The levels of expression in Europeans and Africans were further analyzed in a larger sample of LCLs (30 CEU and 30 YRI family trios) using Affymetrix Human Exome array (over 9100 transcript clusters) and two independent statistical approaches taking into account the presence of SNPs in the probes (Zhang et al. 2008). About 4.2% of the transcript clusters displayed significantly different expression between the CEU and YRI (247 and 136 with higher expression in YRI and CEU, respectively), with the average fold-change of 1.3. Biological processes found to be enriched in the differential transcripts included ribosome biogenesis and antimicrobial humoral response, as well as cell-cell adhesion, mRNA catabolism, and tRNA processing. Nine of the genes (DPYSL2, CTTN, PLCG1, SS18, SH2B3, CPNE9, CMAH, CXCR3, and MRPS7) were earlier reported among the top 50 genes differentially expressed in CEU and YRI (Storey et al. 2007).

The impact of SNPs and CNV on transcriptome variation has been extensively studied using Illumina whole-genome array in 270 LCLs from CEU, CHB, JPT, and YRI populations (Stranger et al. 2007). Over 5300 genes exceeded the threshold of 16% difference in the median expression in one or more of the population pairs; assuming about 12,000 genes expressed in LCLs, the fraction of genes with significant expression differences between any two populations was estimated between 17 and 29%.

In another study, variation in gene expression was explored in 210 LCLs from four ethnic groups (CEU, CHB, JAP, and AFR), using Illumina microarray addressing more than 11,000 transcripts (Fan et al. 2009). Expression of 427 genes was characterized by higher inter-ethnic than inter-individual variance. Ten of these genes were characterized by the overall variance in expression > 8% (CXXC4, KIF21A, LOC376138, RGS20, TBC1D4, TUBB, UGT2B11, UGT2B17, UGT2B7, and UTS2); two of these genes (UGT2B17, RGS20) have been earlier reported as differentially expressed in Asians and Europeans (Spielman et al. 2007).

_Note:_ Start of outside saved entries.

-- ==== Sys2Proof/Machine/Assembler.lean ====
section
/-! DEFINITION. Statements of the assembler and its pseudo-instructions as presented commands (30_encoding.md
rules R94, R95), and a delivered burst as PUSHM commands (60_exceptions.md R236). -/

namespace Sys2Proof.Machine

/-- One assembler statement without its agent prefix (30_encoding.md R94), or a pseudo-instruction (R95). -/
inductive AsmOp where
  | push (d : Byte)
  | pushm (bs : List Byte)
  | pop
  | fclose
  | connect
  | close
  | cancel
  | rds8
  | rdu8
  | rds16
  | rdu16
  | wrb (v : Int)
  | wrbs (len : Nat) (start : Int) (vs : List Int)
  | wrs16 (v : Int)
  | wru16 (v : Int)
  | rdmode
  | wrcmd2 (a b : Int)
  | querymode
  deriving DecidableEq, Repr

/-- A pseudo-instruction expands to one command; every other statement is its own expansion (R95). QUERYMODE sends
the instance's QUERY_OP and MODE_PKT. -/
def AsmOp.expand (p : Params) : AsmOp → AsmOp
  | .rdmode => .rdu8
  | .wrcmd2 a b => .wrbs 2 0 [a, b]
  | .querymode => .wrbs 2 0 [p.queryOp.toNat, p.modePkt.toNat]
  | op => op

/-- The command of an expanded statement; the assembler sets N to the list length (R94). -/
def AsmOp.instr : AsmOp → Instr
  | .push d => .push d
  | .pushm bs => .pushm bs.length
  | .pop => .pop
  | .fclose => .fclose
  | .connect => .connect
  | .close => .close
  | .cancel => .cancel
  | .rds8 => .rds8
  | .rdu8 => .rdu8
  | .rds16 => .rds16
  | .rdu16 => .rdu16
  | .wrb _ => .wrb
  | .wrbs len _ _ => .wrbs len
  | .wrs16 _ => .wrs16
  | .wru16 _ => .wru16
  | .rdmode => .rdu8
  | .wrcmd2 _ _ => .wrbs 2
  | .querymode => .wrbs 2

/-- ARG of an expanded statement, as 32 bits (30_encoding.md R82, R94). -/
def AsmOp.arg : AsmOp → Word
  | .wrb v => BitVec.ofInt 32 v
  | .wrbs _ start _ => BitVec.ofInt 32 start
  | .wrs16 v => BitVec.ofInt 32 v
  | .wru16 v => BitVec.ofInt 32 v
  | _ => 0#32

/-- The side-band BURST of a statement. -/
def AsmOp.burst : AsmOp → List Byte
  | .pushm bs => bs
  | _ => []

/-- The side-band VALUES of an expanded statement. -/
def AsmOp.values : AsmOp → List Word
  | .wrbs _ _ vs => vs.map (BitVec.ofInt 32)
  | _ => []

/-- A statement as a presented command. Without an agent prefix it is issued by APP0 (R94); an undrawn write
succeeds unless `draw` says otherwise. -/
def assemble (p : Params) (agent : Option Issuer) (op : AsmOp) (draw : WriteDraw) : Cmd :=
  { agent := agent.getD (.app 0)
    cw := encode (op.expand p).instr
    arg := (op.expand p).arg
    burst := (op.expand p).burst
    values := (op.expand p).values
    draw := draw }

/-- `deliver` with `fuel` bounding the number of commands: at most 4095 bytes a PUSHM (60_exceptions.md R236). -/
def deliverChunks (p : Params) : Nat → List Byte → List Cmd
  | 0, _ => []
  | fuel + 1, bs =>
    if bs.length ≤ 4095 then [assemble p (some .rx) (.pushm bs) .ok]
    else assemble p (some .rx) (.pushm (bs.take 4095)) .ok :: deliverChunks p fuel (bs.drop 4095)

/-- The PUSHM commands RX issues for a burst that HOST delivers; a longer burst is split (R94, R236). -/
def deliver (p : Params) (bs : List Byte) : List Cmd := deliverChunks p (bs.length + 1) bs

end Sys2Proof.Machine
end

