/-- 43_typed_write.md R202: WRBS in READY, with LEN at most MAX_CMD (26 by default) and a slice inside VALUES, sends the slice's low bytes
in order in one call and answers LEN; LEN = 0 answers 0 and makes no call. -/
def Obligations.SliceWriteSends : Prop :=
  ∀ (s : State) (len start : Nat), s.link = .ready → s.cur.draw = .ok → len ≤ s.cfg.maxCmd.toNat →
    s.cur.arg.toInt = start → start + len ≤ s.cur.values.length →
      ∃ t bs, exec (.wrbs len) s = .next t ∧ bs.length = len ∧
        (∀ j, j < len → bs[j]? = (s.cur.values[start + j]?).map fun v => v.extractLsb' 0 8) ∧
        (len ≠ 0 → t.tev = s.tev ++ [TEvent.write bs len]) ∧ (len = 0 → t.tev = s.tev ∧ t.scratch = s.scratch) ∧
        t = { s with
              scratch := t.scratch
              tev := t.tev
              rsps := s.rsps ++ [(s.cur.agent, { st := .ok, val := BitVec.ofNat 32 len })] }

/-- 43_typed_write.md R202 to R204 and 60_exceptions.md R226, the operand checks: WRBS with LEN above MAX_CMD (26 by
default) or a slice outside VALUES answers INVALID_ARGUMENT in READY and in CLOSED, and sends nothing; a word write
outside its range is REFUSED in every link state (that the refused command answers a next state with the mark set and
nothing else changed is the model's choice, log 6). -/
def Obligations.BadWriteOperands : Prop :=
  (∀ (s : State) (len : Nat), s.link = .ready ∨ s.link = .closed →
    s.cfg.maxCmd.toNat < len ∨ s.cur.arg.toInt < 0 ∨ (s.cur.values.length : Int) < s.cur.arg.toInt + len →
      exec (.wrbs len) s =
        .next { s with rsps := s.rsps ++ [(s.cur.agent, { st := .invalidArgument, val := 0#32 })] }) ∧
    ∀ s : State,
      (s.cur.arg.toInt < -32768 ∨ 32767 < s.cur.arg.toInt → exec .wrs16 s = .next { s with refused := true }) ∧
        (s.cur.arg.toInt < 0 ∨ 65535 < s.cur.arg.toInt → exec .wru16 s = .next { s with refused := true })

/-- 43_typed_write.md R205: a failed call of a typed write in READY records the proper prefix that reached the wire,
for every k below the length that HOST draws, answers TRANSPORT_IO, and changes nothing else: the link stays READY and
nothing is retried (the scratch area is unobservable, log 9). -/
def Obligations.WriteFailureReportsTransportIo : Prop :=
  ∀ (i : Instr) (s : State) (bs : List Byte) (k : Nat),
    s.writeCheck i = some (.send bs) → s.link = .ready → s.cur.draw = .fail k → k < bs.length →
      ∃ t, exec i s = .next t ∧
        t = { s with
              scratch := t.scratch
              tev := s.tev ++ [TEvent.write bs k]
              rsps := s.rsps ++ [(s.cur.agent, { st := .transportIo, val := 0#32 })] }

/-- 43_typed_write.md R208: in CLOSED every typed write whose operands pass their checks answers CHANNEL_CLOSED and
changes nothing else. -/
def Obligations.WriteInClosedReportsClosed : Prop :=
  ∀ (i : Instr) (s : State) (bs : List Byte), s.writeCheck i = some (.send bs) → s.link = .closed →
    exec i s = .next { s with rsps := s.rsps ++ [(s.cur.agent, { st := .channelClosed, val := 0#32 })] }

/-- 43_typed_write.md R209: the bytes WRS16 v or WRU16 v sends, arriving in the FIFO in order, are read back as v by
RDS16 or RDU16, for every v in range. -/
def Obligations.WordWriteReadRoundTrip : Prop :=
  ∀ (v : Int) (w r : Instr),
    (w = .wrs16 ∧ r = .rds16 ∧ -32768 ≤ v ∧ v ≤ 32767) ∨ (w = .wru16 ∧ r = .rdu16 ∧ 0 ≤ v ∧ v ≤ 65535) →
      ∀ s : State, s.link = .ready → s.cur.arg = BitVec.ofInt 32 v → s.cur.draw = .ok →
        ∃ t bs, exec w s = .next t ∧ t.tev = s.tev ++ [TEvent.write bs 2] ∧
          ∀ (x : State) (q : List Byte), FifoInv x → x.link = .ready → x.rd = none → x.queue = bs ++ q →
            ∃ x₁ x₂ x₃ rsp, exec r x = .next x₁ ∧ readStep x₁ = .next x₂ ∧ readStep x₂ = .next x₃ ∧
              x₃.rsps = x.rsps ++ [(x.cur.agent, { st := .ok, val := rsp })] ∧ rsp.toInt = v ∧ x₃.queue = q
end

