@[simp] theorem State.txWrite_cfg (s : State) (bs : List Byte) (d : WriteDraw) : (s.txWrite bs d).cfg = s.cfg := rfl
@[simp] theorem State.txWrite_debug (s : State) (bs : List Byte) (d : WriteDraw) : (s.txWrite bs d).debug = s.debug := rfl
@[simp] theorem State.txWrite_mem (s : State) (bs : List Byte) (d : WriteDraw) : (s.txWrite bs d).mem = s.mem := rfl
@[simp] theorem State.txWrite_head (s : State) (bs : List Byte) (d : WriteDraw) : (s.txWrite bs d).head = s.head := rfl
@[simp] theorem State.txWrite_tail (s : State) (bs : List Byte) (d : WriteDraw) : (s.txWrite bs d).tail = s.tail := rfl
@[simp] theorem State.txWrite_count (s : State) (bs : List Byte) (d : WriteDraw) : (s.txWrite bs d).count = s.count := rfl
@[simp] theorem State.txWrite_fclosed (s : State) (bs : List Byte) (d : WriteDraw) : (s.txWrite bs d).fclosed = s.fclosed := rfl
@[simp] theorem State.txWrite_ovf (s : State) (bs : List Byte) (d : WriteDraw) : (s.txWrite bs d).ovf = s.ovf := rfl
@[simp] theorem State.txWrite_phase (s : State) (bs : List Byte) (d : WriteDraw) : (s.txWrite bs d).phase = s.phase := rfl
@[simp] theorem State.txWrite_link (s : State) (bs : List Byte) (d : WriteDraw) : (s.txWrite bs d).link = s.link := rfl
@[simp] theorem State.txWrite_handle (s : State) (bs : List Byte) (d : WriteDraw) : (s.txWrite bs d).handle = s.handle := rfl
@[simp] theorem State.txWrite_attempt (s : State) (bs : List Byte) (d : WriteDraw) : (s.txWrite bs d).attempt = s.attempt := rfl
@[simp] theorem State.txWrite_polls (s : State) (bs : List Byte) (d : WriteDraw) : (s.txWrite bs d).polls = s.polls := rfl
@[simp] theorem State.txWrite_cancelReq (s : State) (bs : List Byte) (d : WriteDraw) : (s.txWrite bs d).cancelReq = s.cancelReq := rfl
@[simp] theorem State.txWrite_connCaller (s : State) (bs : List Byte) (d : WriteDraw) : (s.txWrite bs d).connCaller = s.connCaller := rfl
@[simp] theorem State.txWrite_connResult (s : State) (bs : List Byte) (d : WriteDraw) : (s.txWrite bs d).connResult = s.connResult := rfl
@[simp] theorem State.txWrite_scratch (s : State) (bs : List Byte) (d : WriteDraw) : (s.txWrite bs d).scratch = (bs ++ s.scratch.drop bs.length).take s.cfg.scratchSize := rfl
@[simp] theorem State.txWrite_rd (s : State) (bs : List Byte) (d : WriteDraw) : (s.txWrite bs d).rd = s.rd := rfl
@[simp] theorem State.txWrite_rx (s : State) (bs : List Byte) (d : WriteDraw) : (s.txWrite bs d).rx = s.rx := rfl
@[simp] theorem State.txWrite_tev (s : State) (bs : List Byte) (d : WriteDraw) : (s.txWrite bs d).tev = s.tev ++ [TEvent.write bs (wireCount bs.length d)] := rfl
@[simp] theorem State.txWrite_refused (s : State) (bs : List Byte) (d : WriteDraw) : (s.txWrite bs d).refused = s.refused := rfl
@[simp] theorem State.txWrite_tmr (s : State) (bs : List Byte) (d : WriteDraw) : (s.txWrite bs d).tmr = s.tmr := rfl
@[simp] theorem State.txWrite_cur (s : State) (bs : List Byte) (d : WriteDraw) : (s.txWrite bs d).cur = s.cur := rfl
@[simp] theorem State.txWrite_rsps (s : State) (bs : List Byte) (d : WriteDraw) : (s.txWrite bs d).rsps = s.rsps := rfl
@[simp] theorem State.txWrite_instream (s : State) (bs : List Byte) (d : WriteDraw) : (s.txWrite bs d).instream = s.instream := rfl
@[simp] theorem State.txWrite_accepted (s : State) (bs : List Byte) (d : WriteDraw) : (s.txWrite bs d).accepted = s.accepted := rfl
@[simp] theorem State.txWrite_popped (s : State) (bs : List Byte) (d : WriteDraw) : (s.txWrite bs d).popped = s.popped := rfl
@[simp] theorem State.txWrite_ownPop (s : State) (bs : List Byte) (d : WriteDraw) : (s.txWrite bs d).ownPop = s.ownPop := rfl
@[simp] theorem State.txWrite_sched (s : State) (bs : List Byte) (d : WriteDraw) : (s.txWrite bs d).sched = s.sched := rfl
@[simp] theorem State.txWrite_tick (s : State) (bs : List Byte) (d : WriteDraw) : (s.txWrite bs d).tick = s.tick := rfl
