theorem openStep_false (s : State) :
    s.openStep false =
      { s with tev := s.tev ++ [TEvent.opened false] }.enterClosed (some (errorRsp .transportOpen)) := rfl

/-! ### The FIFO's view of a step -/

/-- The fields the FIFO's content and history are made of. -/
def State.fifoView (s : State) : Params × Memory × Half × Half × Half × List Byte × List Byte :=
  (s.cfg, s.mem, s.head, s.tail, s.count, s.accepted, s.popped)

/-- The FIFO invariant depends on the FIFO's view alone. -/
theorem FifoInv.of_fifoView {s t : State} (h : FifoInv s) (e : t.fifoView = s.fifoView) : FifoInv t := by
  simp only [State.fifoView, Prod.mk.injEq] at e
  obtain ⟨e1, e2, e3, e4, e5, -, -⟩ := e
  have hq : t.queue = s.queue := by simp only [queue_eq_ringContent, e1, e2, e3, e5]
  constructor
  · rw [e1]
    exact h.depth_pos
  · rw [e1, e5]
    exact h.count_le
  · rw [e1, e3]
    exact h.head_lt
  · rw [e1, e3, e4, e5]
    exact h.tail_eq
  · rw [e2]
    exact h.mem_wf
  · rw [e1, e2]
    exact h.mem_bound
  · rw [hq, e5]
    exact h.queue_length

/-- So do the content and the history sequences of 20_memory.md R61. -/
theorem histories_of_fifoView {s t : State} (e : t.fifoView = s.fifoView) :
    t.queue = s.queue ∧ t.accepted = s.accepted ∧ t.popped = s.popped := by
  simp only [State.fifoView, Prod.mk.injEq] at e
  obtain ⟨e1, e2, e3, -, e5, e6, e7⟩ := e
  exact ⟨by simp only [queue_eq_ringContent, e1, e2, e3, e5], e6, e7⟩

theorem finishBurst_fifoView (s : State) (r : RxRec) : (s.finishBurst r).fifoView = s.fifoView := by
  simp [State.fifoView]

theorem enterClosed_fifoView (s : State) (r : Option Rsp) : (s.enterClosed r).fifoView = s.fifoView := by
  simp [State.fifoView]

theorem attemptFail_fifoView (s : State) : s.attemptFail.fifoView = s.fifoView := by
  rw [attemptFail_eq]
  split
  · rfl
  · rw [enterClosed_fifoView]
    rfl

theorem txWrite_fifoView (s : State) (bs : List Byte) (d : WriteDraw) :
    (s.txWrite bs d).fifoView = s.fifoView := rfl

theorem startBurst_fifoView (s : State) (bs : List Byte) : (s.startBurst bs).fifoView = s.fifoView := by
  cases bs <;> rfl

theorem startRead_fifoView (s : State) (k : ReadKind) : (s.startRead k).fifoView = s.fifoView := by
  rcases startRead_cases s k with ⟨h, -⟩ | ⟨h, -, -⟩ <;> rw [h] <;> rfl

theorem typedWrite_fifoView (s : State) (k : OperandCheck) : (s.typedWrite k).fifoView = s.fifoView := by
  rcases typedWrite_cases s k with h | ⟨r, h⟩ | ⟨-, bs, d, r, -, h⟩ <;> rw [h] <;> rfl

/-- A command leaves the FIFO alone, but for a POP that takes the oldest byte. -/
theorem exec_fifoView {i : Instr} {s t : State} (h : exec i s = .next t) :
    t.fifoView = s.fifoView ∨
      (i = .pop ∧ ∃ b u, s.fifoPop = .byte b u ∧ t = u.complete s.cur.agent (zextByte b)) := by
  cases i with
  | push d =>
    rcases execPush_cases h with ⟨-, rfl⟩ | ⟨-, rfl⟩ <;> exact .inl rfl
  | pushm n =>
    rcases execPushm_cases h with ⟨-, rfl⟩ | ⟨-, -, rfl⟩ | ⟨-, -, rfl⟩
    · exact .inl rfl
    · exact .inl rfl
    · exact .inl (startBurst_fifoView _ _)
  | pop =>
    rcases execPop_cases h with ⟨b, u, hp, rfl⟩ | ⟨-, rfl⟩ | ⟨-, rfl⟩
    · exact .inr ⟨rfl, b, u, hp, rfl⟩
    · exact .inl rfl
    · exact .inl rfl
  | fclose =>
    simp only [exec, execFclose, Host.Outcome.next.injEq] at h
    subst h
    exact .inl rfl
  | connect =>
    simp only [exec, execConnect] at h
    split at h <;> (simp only [Host.Outcome.next.injEq] at h; subst h; exact .inl rfl)
  | close =>
    simp only [exec, execClose] at h
    split at h <;> (simp only [Host.Outcome.next.injEq] at h; subst h)
    · exact .inl rfl
    all_goals exact .inl (enterClosed_fifoView s _)
  | cancel =>
    simp only [exec, execCancel] at h
    split at h <;> (simp only [Host.Outcome.next.injEq] at h; subst h; exact .inl rfl)
  | rds8 =>
    simp only [exec, execRds8, Host.Outcome.next.injEq] at h
    exact .inl (h ▸ startRead_fifoView s _)
  | rdu8 =>
    simp only [exec, execRdu8, Host.Outcome.next.injEq] at h
    exact .inl (h ▸ startRead_fifoView s _)
  | rds16 =>
    simp only [exec, execRds16, Host.Outcome.next.injEq] at h
    exact .inl (h ▸ startRead_fifoView s _)
  | rdu16 =>
    simp only [exec, execRdu16, Host.Outcome.next.injEq] at h
    exact .inl (h ▸ startRead_fifoView s _)
  | wrb =>
    simp only [exec, execWrb, Host.Outcome.next.injEq] at h
    exact .inl (h ▸ typedWrite_fifoView s _)
  | wrbs len =>
    simp only [exec, execWrbs, Host.Outcome.next.injEq] at h
    exact .inl (h ▸ typedWrite_fifoView s _)
  | wrs16 =>
    simp only [exec, execWrs16, Host.Outcome.next.injEq] at h
    exact .inl (h ▸ typedWrite_fifoView s _)
  | wru16 =>
    simp only [exec, execWru16, Host.Outcome.next.injEq] at h
    exact .inl (h ▸ typedWrite_fifoView s _)

/-- A step leaves the FIFO alone, stores one byte of the burst in flight, or takes the oldest byte. -/
theorem step_fifoView {s t : State} (h : step s = .next t) :
    t.fifoView = s.fifoView ∨
      (s.nextMove = .rxStep ∧ s.push1 = .accept ∧
        ∃ r b, s.rx = some r ∧ r.rem.head? = some b ∧ t.fifoView = (s.stored b).fifoView) ∨
      ∃ b u, s.fifoPop = .byte b u ∧ t.fifoView = u.fifoView := by
  have pop_advance : ∀ {b : Byte} {u : State}, s.advance.fifoPop = .byte b u →
      ∃ u', s.fifoPop = .byte b u' ∧ u.fifoView = u'.fifoView := by
    intro b u hp
    obtain ⟨hc, hl, hr, rfl⟩ := fifoPop_byte hp
    refine ⟨s.taken b, ?_, rfl⟩
    simp only [State.advance_count, State.advance_head, State.advance_cfg, State.advance_mem] at hc hl hr
    simp [State.fifoPop, hc, State.memRead, hl, hr, State.taken]
  cases step_cases h with
  | hold he ht => exact .inl (ht ▸ rfl)
  | command c i hm he hd hx =>
    rcases exec_fifoView hx with h | ⟨-, b, u, hp, rfl⟩
    · exact .inl h
    · obtain ⟨hc, hl, hr, rfl⟩ := fifoPop_byte hp
      simp only [State.present_count, State.present_head, State.present_cfg, State.present_mem,
        State.advance_count, State.advance_head, State.advance_cfg, State.advance_mem] at hc hl hr
      refine .inr (.inr ⟨b, s.taken b, ?_, rfl⟩)
      simp [State.fifoPop, hc, State.memRead, hl, hr, State.taken]
  | illegal c why hm he hd ht => exact .inl (ht ▸ rfl)
  | rx hm he hx =>
    rcases rxStep_cases hx with ⟨rfl, -⟩ | ⟨r, b, hr, hb, ⟨hp, rfl⟩ | ⟨-, rfl⟩ | ⟨-, rfl⟩⟩
    · exact .inl rfl
    · exact .inr (.inl ⟨hm, hp, r, b, hr, hb, finishBurst_fifoView _ _⟩)
    · exact .inl (finishBurst_fifoView _ _)
    · exact .inl (finishBurst_fifoView _ _)
  | own hm ho he hx =>
    rcases ownStep_cases hx with rfl | ⟨a, -, ⟨b, u, hp, rfl⟩ | ⟨-, rfl⟩⟩
    · exact .inl rfl
    · obtain ⟨u', hp', hv⟩ := pop_advance hp
      exact .inr (.inr ⟨b, u', hp', hv⟩)
    · exact .inl rfl
  | read hm hr he hx =>
    rcases readStep_cases hx with rfl | ⟨r, -, ⟨-, rfl⟩ | ⟨b, u, hp, ⟨v, -, rfl⟩ | ⟨-, rfl⟩⟩⟩
    · exact .inl rfl
    · exact .inl rfl
    · obtain ⟨u', hp', hv⟩ := pop_advance hp
      exact .inr (.inr ⟨b, u', hp', hv⟩)
    · obtain ⟨u', hp', hv⟩ := pop_advance hp
      exact .inr (.inr ⟨b, u', hp', hv⟩)
  | conn hm hx =>
    rcases connDone_cases hx with rfl | ⟨a, r, -, -, rfl⟩ <;> exact .inl rfl
  | seq answer d hm he hx =>
    rcases seqStep_cases he hx with ⟨-, -, rfl⟩ | ⟨-, rfl⟩ | ⟨-, rfl⟩ | ⟨-, -, hx⟩
    · left
      cases answer
      · rw [openStep_false, enterClosed_fifoView]
        rfl
      · rfl
    · left
      unfold State.sendStartStep
      cases d
      · rfl
      · rw [attemptFail_fifoView]
        rfl
    · left
      unfold State.sendQueryStep
      cases d
      · rfl
      · rw [attemptFail_fifoView]
        rfl
    · rcases readModeStep_cases hx with rfl | ⟨b, u, hp, rfl⟩
      · exact .inl rfl
      · obtain ⟨u', hp', hv⟩ := pop_advance hp
        refine .inr (.inr ⟨b, u', hp', ?_⟩)
        rw [← hv]
        unfold State.modeCompare
        split <;> rfl
  | cancel hm he ht =>
    rw [ht]
    exact .inl (enterClosed_fifoView s.advance _)
  | tmr hm he hx =>
    rcases tmrStep_cases he hx with ⟨-, ⟨-, -, rfl⟩ | ⟨-, -, rfl⟩⟩ <;> exact .inl rfl

end Sys2Proof.Machine
end

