/-- OPENING in phase OPEN, with APP_0 held. -/
def opening : State :=
  { State.reset with link := .opening, phase := .openPort, attempt := 1#2, connCaller := some (.app 0) }

/-- COOLDOWN after the first attempt. -/
def cooling : State := { opening with phase := .cooldown, tmr := some .cooldown }

/-- HANDSHAKING in the given phase and attempt, with APP_0 held. -/
def shaking (p : Phase) (n : BitVec 2) : State :=
  { State.reset with
    link := .handshaking
    phase := p
    handle := true
    attempt := n
    connCaller := some (.app 0)
    tmr := if p = .delay then some .poll else none }

/-- The stand-alone FIFO. -/
def alone : State := State.resetWith { Config.referenceParams with standalone := true } false

/-- The whole block under DROP. -/
def dropping : State := State.resetWith { Config.referenceParams with policy := .drop } false

/-- A content of one byte at the last index of the ring (C = 4). -/
def wrapping : State :=
  { ready with
    mem := [(3, 0x77#8)]
    head := 3#16
    count := 1#16
    accepted := [0x77#8]
    instream := [0x77#8] }

/-- The FIFO invariant from its parts. -/
theorem fifoInv_of {s : State}
    (h : 0 < s.cfg.depth.toNat ∧ s.count.toNat ≤ s.cfg.depth.toNat ∧ s.head.toNat < s.cfg.depth.toNat ∧
      s.tail.toNat = (s.head.toNat + s.count.toNat) % s.cfg.depth.toNat ∧ s.mem.wf ∧
      (∀ c ∈ s.mem, c.1 < s.cfg.depth.toNat) ∧ s.queue.length = s.count.toNat) : FifoInv s :=
  ⟨h.1, h.2.1, h.2.2.1, h.2.2.2.1, h.2.2.2.2.1, h.2.2.2.2.2.1, h.2.2.2.2.2.2⟩

/-- The link invariant of a state with no posted result, from its parts. -/
theorem linkInv_of {s : State} (hr : s.connResult = none)
    (h : (s.link, s.phase) ∈ legalPairs ∧ (s.tmr = some .poll ↔ s.phase = .delay) ∧
      (s.tmr = some .cooldown ↔ s.phase = .cooldown) ∧
      (s.handle = true ↔ s.link = .handshaking ∨ s.link = .ready) ∧ (s.cancelReq = true → s.connecting = true) ∧
      0 < s.cfg.maxAttempts.toNat ∧ s.attempt.toNat ≤ s.cfg.maxAttempts.toNat ∧ (s.connecting = true ∨ s.link = .ready → 0 < s.attempt.toNat) ∧
      (s.phase = .cooldown → s.attempt.toNat < s.cfg.maxAttempts.toNat) ∧
      (s.connecting = true → s.connCaller.isSome = true) ∧
      (s.link = .unopened → s.connCaller = none ∧ s.tev = [] ∧ s.attempt = 0#2) ∧
      (s.rd.isSome = true → s.typedAllowed = true)) : LinkInv s where
  pair := h.1
  tmr_poll := h.2.1
  tmr_cooldown := h.2.2.1
  handle := h.2.2.2.1
  cancel := h.2.2.2.2.1
  attempts_pos := h.2.2.2.2.2.1
  attempt_le := h.2.2.2.2.2.2.1
  attempt_pos := h.2.2.2.2.2.2.2.1
  attempt_cooldown := h.2.2.2.2.2.2.2.2.1
  caller := fun hc => ⟨h.2.2.2.2.2.2.2.2.2.1 hc, hr⟩
  result := fun hs => by simp [hr] at hs
  result_ready := fun _ r hs => by simp [hr] at hs
  result_closed := fun _ r hs => by simp [hr] at hs
  unopened := h.2.2.2.2.2.2.2.2.2.2.1
  read := h.2.2.2.2.2.2.2.2.2.2.2

/-- The roles of the whole block from their parts, with APP_0 or nobody held. -/
theorem roleInv_of {s : State}
    (h : s.cfg.standalone = false ∧ (s.fclosed = true ↔ s.link = .closed) ∧ s.ownPop = none ∧ 0 < s.cfg.nApp ∧
      (s.connCaller = none ∨ s.connCaller = some (.app 0)) ∧
      (s.rd = none ∨ s.rd.map ReadRec.agent = some (.app 0))) : RoleInv s where
  closed_iff := fun _ => h.2.1
  own_none := fun _ => h.2.2.1
  standalone := fun hs => by simp [h.1] at hs
  caller_app := fun a ha => by
    rcases h.2.2.2.2.1 with e | e
    · simp [e] at ha
    · exact ⟨0, h.2.2.2.1, by simpa [e] using ha.symm⟩
  reader_app := fun r hr => by
    rcases h.2.2.2.2.2 with e | e
    · simp [e] at hr
    · exact ⟨0, h.2.2.2.1, by simpa [hr] using e⟩

/-! ### Assembler text (30_encoding.md R94, R95; lines of 95_test_vectors.md) -/

theorem test_text_push :
    (parseLine "RX: PUSH 0x41").map (·.cmds Config.referenceParams .ok) = some [assemble Config.referenceParams (some .rx) (.push 0x41#8) .ok] := by decide

theorem test_text_pushm : parseLine "RX: PUSHM [0x0A, 0x0B]" = some (.command (some .rx) (.pushm [10#8, 11#8])) := by
  decide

After the initial studies based on microarray analysis of transcriptome variability, the dynamic development of high-throughput NGS techniques resulted in a number of studies that analyzed even more transcripts. Besides confirming population differences in the level of expression of a considerable number of genes, they also shed more light upon the mechanisms underlying these differences.

In one of the NGS-based studies (Lappalainen et al. 2013) transcriptomic variation was characterized in over 460 LCLs from Africans (YRI) and four European subpopulations (CEU, FIN, GBR, and TSI). The inter-population differences accounted for only a small fraction (3%) of the total variation in expression. In spite of this, the number of genes displaying significant expression differences between Africans and Europeans was impressively high, ranging from ~ 1300 to 4300 (depending on which European subpopulation was compared with YRI). The much lower number of differentially expressed genes was seen when European subpopulations were compared.

In another NGS-based study, expression was examined in 20 LCLs from CEU and CHB (Li et al. 2014a). Over 400 differentially expressed genes were identified (including 132 and 291 with higher and lower expression in CHB, respectively); the magnitude of expression differences was modest (with the median of 2 and 0.4 for the genes up- and downregulated in CHB, respectively). Interestingly, new ethnic-specific isoforms of the known transcripts were revealed in over 200 genes (199 in CHB and 28 in CEU); eleven of those were found in the genes characterized by differential expression in the examined populations (CLEC2B, ARL4C, ZBP1, ITM2B, c11orf21, UTS2, VCAN, CACNA1E, EFNA5, NR2F2, and MGLL). Ethnic-specific splice junctions were found in only eight genes (NASP, MTIF3, CCDC47, and TBCA in CHB and ITGB7, CRTAP, ERO1LB, and NSUN2 in CEU) (Li et al. 2014a).

In an RNA-sequencing analysis of 45 LCLs from seven non-European populations (Namibian San, Mbuti Pygmies, Algerian Mozabites, Pakistan, East Asia, Siberia, Mexico), 44 differently expressed genes were identified, the vast majority representing immunity pathways. The highest inter-population gene expression variation was obtained for THNSL2, DRP2, VAV3, IQUB, BC038731, RAVER2, SYT2, LOC100129055, AK126080, and TTN genes (Martin et al. 2014).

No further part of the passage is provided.